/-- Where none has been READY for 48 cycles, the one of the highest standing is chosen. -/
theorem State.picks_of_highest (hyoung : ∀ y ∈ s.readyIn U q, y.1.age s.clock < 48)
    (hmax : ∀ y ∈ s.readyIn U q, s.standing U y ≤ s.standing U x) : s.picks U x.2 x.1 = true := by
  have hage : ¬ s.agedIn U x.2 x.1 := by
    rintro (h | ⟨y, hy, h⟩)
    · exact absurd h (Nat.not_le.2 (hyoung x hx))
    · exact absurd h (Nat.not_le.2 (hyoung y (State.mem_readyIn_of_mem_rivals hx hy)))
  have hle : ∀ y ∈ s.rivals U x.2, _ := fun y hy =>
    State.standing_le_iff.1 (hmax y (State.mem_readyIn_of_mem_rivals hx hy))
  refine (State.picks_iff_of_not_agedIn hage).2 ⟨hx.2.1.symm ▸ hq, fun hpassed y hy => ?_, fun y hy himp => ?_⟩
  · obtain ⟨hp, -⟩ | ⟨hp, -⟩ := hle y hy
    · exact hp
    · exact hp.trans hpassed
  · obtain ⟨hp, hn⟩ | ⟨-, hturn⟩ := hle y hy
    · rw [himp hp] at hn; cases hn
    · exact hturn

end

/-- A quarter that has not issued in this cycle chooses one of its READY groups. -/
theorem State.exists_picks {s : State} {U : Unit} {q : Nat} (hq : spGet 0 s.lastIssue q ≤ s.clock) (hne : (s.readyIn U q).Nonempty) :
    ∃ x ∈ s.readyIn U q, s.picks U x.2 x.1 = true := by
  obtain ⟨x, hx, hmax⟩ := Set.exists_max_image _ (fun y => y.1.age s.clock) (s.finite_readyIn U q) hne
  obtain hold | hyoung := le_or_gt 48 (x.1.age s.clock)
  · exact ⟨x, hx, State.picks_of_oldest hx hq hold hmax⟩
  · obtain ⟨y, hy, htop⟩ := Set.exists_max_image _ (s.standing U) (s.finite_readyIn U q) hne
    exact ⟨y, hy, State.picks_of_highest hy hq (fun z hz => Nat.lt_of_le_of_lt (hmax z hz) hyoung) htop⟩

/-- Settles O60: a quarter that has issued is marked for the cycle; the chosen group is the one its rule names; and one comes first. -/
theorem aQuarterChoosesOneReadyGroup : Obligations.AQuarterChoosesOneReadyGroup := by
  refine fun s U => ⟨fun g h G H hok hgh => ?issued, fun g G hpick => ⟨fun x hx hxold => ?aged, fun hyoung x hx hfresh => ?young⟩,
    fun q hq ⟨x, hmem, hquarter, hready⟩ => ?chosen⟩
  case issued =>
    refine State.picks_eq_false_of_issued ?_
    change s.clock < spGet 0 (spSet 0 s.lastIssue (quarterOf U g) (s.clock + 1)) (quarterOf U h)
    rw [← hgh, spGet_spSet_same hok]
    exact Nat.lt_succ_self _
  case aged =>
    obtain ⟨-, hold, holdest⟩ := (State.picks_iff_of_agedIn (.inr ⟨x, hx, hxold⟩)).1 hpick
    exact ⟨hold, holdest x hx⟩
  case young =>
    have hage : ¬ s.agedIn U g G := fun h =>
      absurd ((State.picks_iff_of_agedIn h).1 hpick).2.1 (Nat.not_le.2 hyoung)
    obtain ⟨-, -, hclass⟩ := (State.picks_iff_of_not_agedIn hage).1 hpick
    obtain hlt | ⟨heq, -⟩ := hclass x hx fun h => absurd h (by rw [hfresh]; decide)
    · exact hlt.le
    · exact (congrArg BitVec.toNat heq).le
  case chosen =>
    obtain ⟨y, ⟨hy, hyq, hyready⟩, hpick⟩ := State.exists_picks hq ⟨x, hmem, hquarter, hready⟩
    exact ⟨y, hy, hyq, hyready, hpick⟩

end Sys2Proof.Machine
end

# What this task involves
What is needed is a word-for-word copy of the material above.

# Solution to this task
/-- Where none has been READY for 48 cycles, the one of the highest standing is chosen. -/
theorem State.picks_of_highest (hyoung : ∀ y ∈ s.readyIn U q, y.1.age s.clock < 48)
    (hmax : ∀ y ∈ s.readyIn U q, s.standing U y ≤ s.standing U x) : s.picks U x.2 x.1 = true := by
  have hage : ¬ s.agedIn U x.2 x.1 := by
    rintro (h | ⟨y, hy, h⟩)
    · exact absurd h (Nat.not_le.2 (hyoung x hx))
    · exact absurd h (Nat.not_le.2 (hyoung y (State.mem_readyIn_of_mem_rivals hx hy)))
  have hle : ∀ y ∈ s.rivals U x.2, _ := fun y hy =>
    State.standing_le_iff.1 (hmax y (State.mem_readyIn_of_mem_rivals hx hy))
  refine (State.picks_iff_of_not_agedIn hage).2 ⟨hx.2.1.symm ▸ hq, fun hpassed y hy => ?_, fun y hy himp => ?_⟩
  · obtain ⟨hp, -⟩ | ⟨hp, -⟩ := hle y hy
    · exact hp
    · exact hp.trans hpassed
  · obtain ⟨hp, hn⟩ | ⟨-, hturn⟩ := hle y hy
    · rw [himp hp] at hn; cases hn
    · exact hturn

end

/-- A quarter that has not issued in this cycle chooses one of its READY groups. -/
theorem State.exists_picks {s : State} {U : Unit} {q : Nat} (hq : spGet 0 s.lastIssue q ≤ s.clock) (hne : (s.readyIn U q).Nonempty) :
    ∃ x ∈ s.readyIn U q, s.picks U x.2 x.1 = true := by
  obtain ⟨x, hx, hmax⟩ := Set.exists_max_image _ (fun y => y.1.age s.clock) (s.finite_readyIn U q) hne
  obtain hold | hyoung := le_or_gt 48 (x.1.age s.clock)
  · exact ⟨x, hx, State.picks_of_oldest hx hq hold hmax⟩
  · obtain ⟨y, hy, htop⟩ := Set.exists_max_image _ (s.standing U) (s.finite_readyIn U q) hne
    exact ⟨y, hy, State.picks_of_highest hy hq (fun z hz => Nat.lt_of_le_of_lt (hmax z hz) hyoung) htop⟩

/-- Settles O60: a quarter that has issued is marked for the cycle; the chosen group is the one its rule names; and one comes first. -/
theorem aQuarterChoosesOneReadyGroup : Obligations.AQuarterChoosesOneReadyGroup := by
  refine fun s U => ⟨fun g h G H hok hgh => ?issued, fun g G hpick => ⟨fun x hx hxold => ?aged, fun hyoung x hx hfresh => ?young⟩,
    fun q hq ⟨x, hmem, hquarter, hready⟩ => ?chosen⟩
  case issued =>
    refine State.picks_eq_false_of_issued ?_
    change s.clock < spGet 0 (spSet 0 s.lastIssue (quarterOf U g) (s.clock + 1)) (quarterOf U h)
    rw [← hgh, spGet_spSet_same hok]
    exact Nat.lt_succ_self _
  case aged =>
    obtain ⟨-, hold, holdest⟩ := (State.picks_iff_of_agedIn (.inr ⟨x, hx, hxold⟩)).1 hpick
    exact ⟨hold, holdest x hx⟩
  case young =>
    have hage : ¬ s.agedIn U g G := fun h =>
      absurd ((State.picks_iff_of_agedIn h).1 hpick).2.1 (Nat.not_le.2 hyoung)
    obtain ⟨-, -, hclass⟩ := (State.picks_iff_of_not_agedIn hage).1 hpick
    obtain hlt | ⟨heq, -⟩ := hclass x hx fun h => absurd h (by rw [hfresh]; decide)
    · exact hlt.le
    · exact (congrArg BitVec.toNat heq).le
  case chosen =>
    obtain ⟨y, ⟨hy, hyq, hyready⟩, hpick⟩ := State.exists_picks hq ⟨x, hmem, hquarter, hready⟩
    exact ⟨y, hy, hyq, hyready, hpick⟩

end Sys2Proof.Machine
end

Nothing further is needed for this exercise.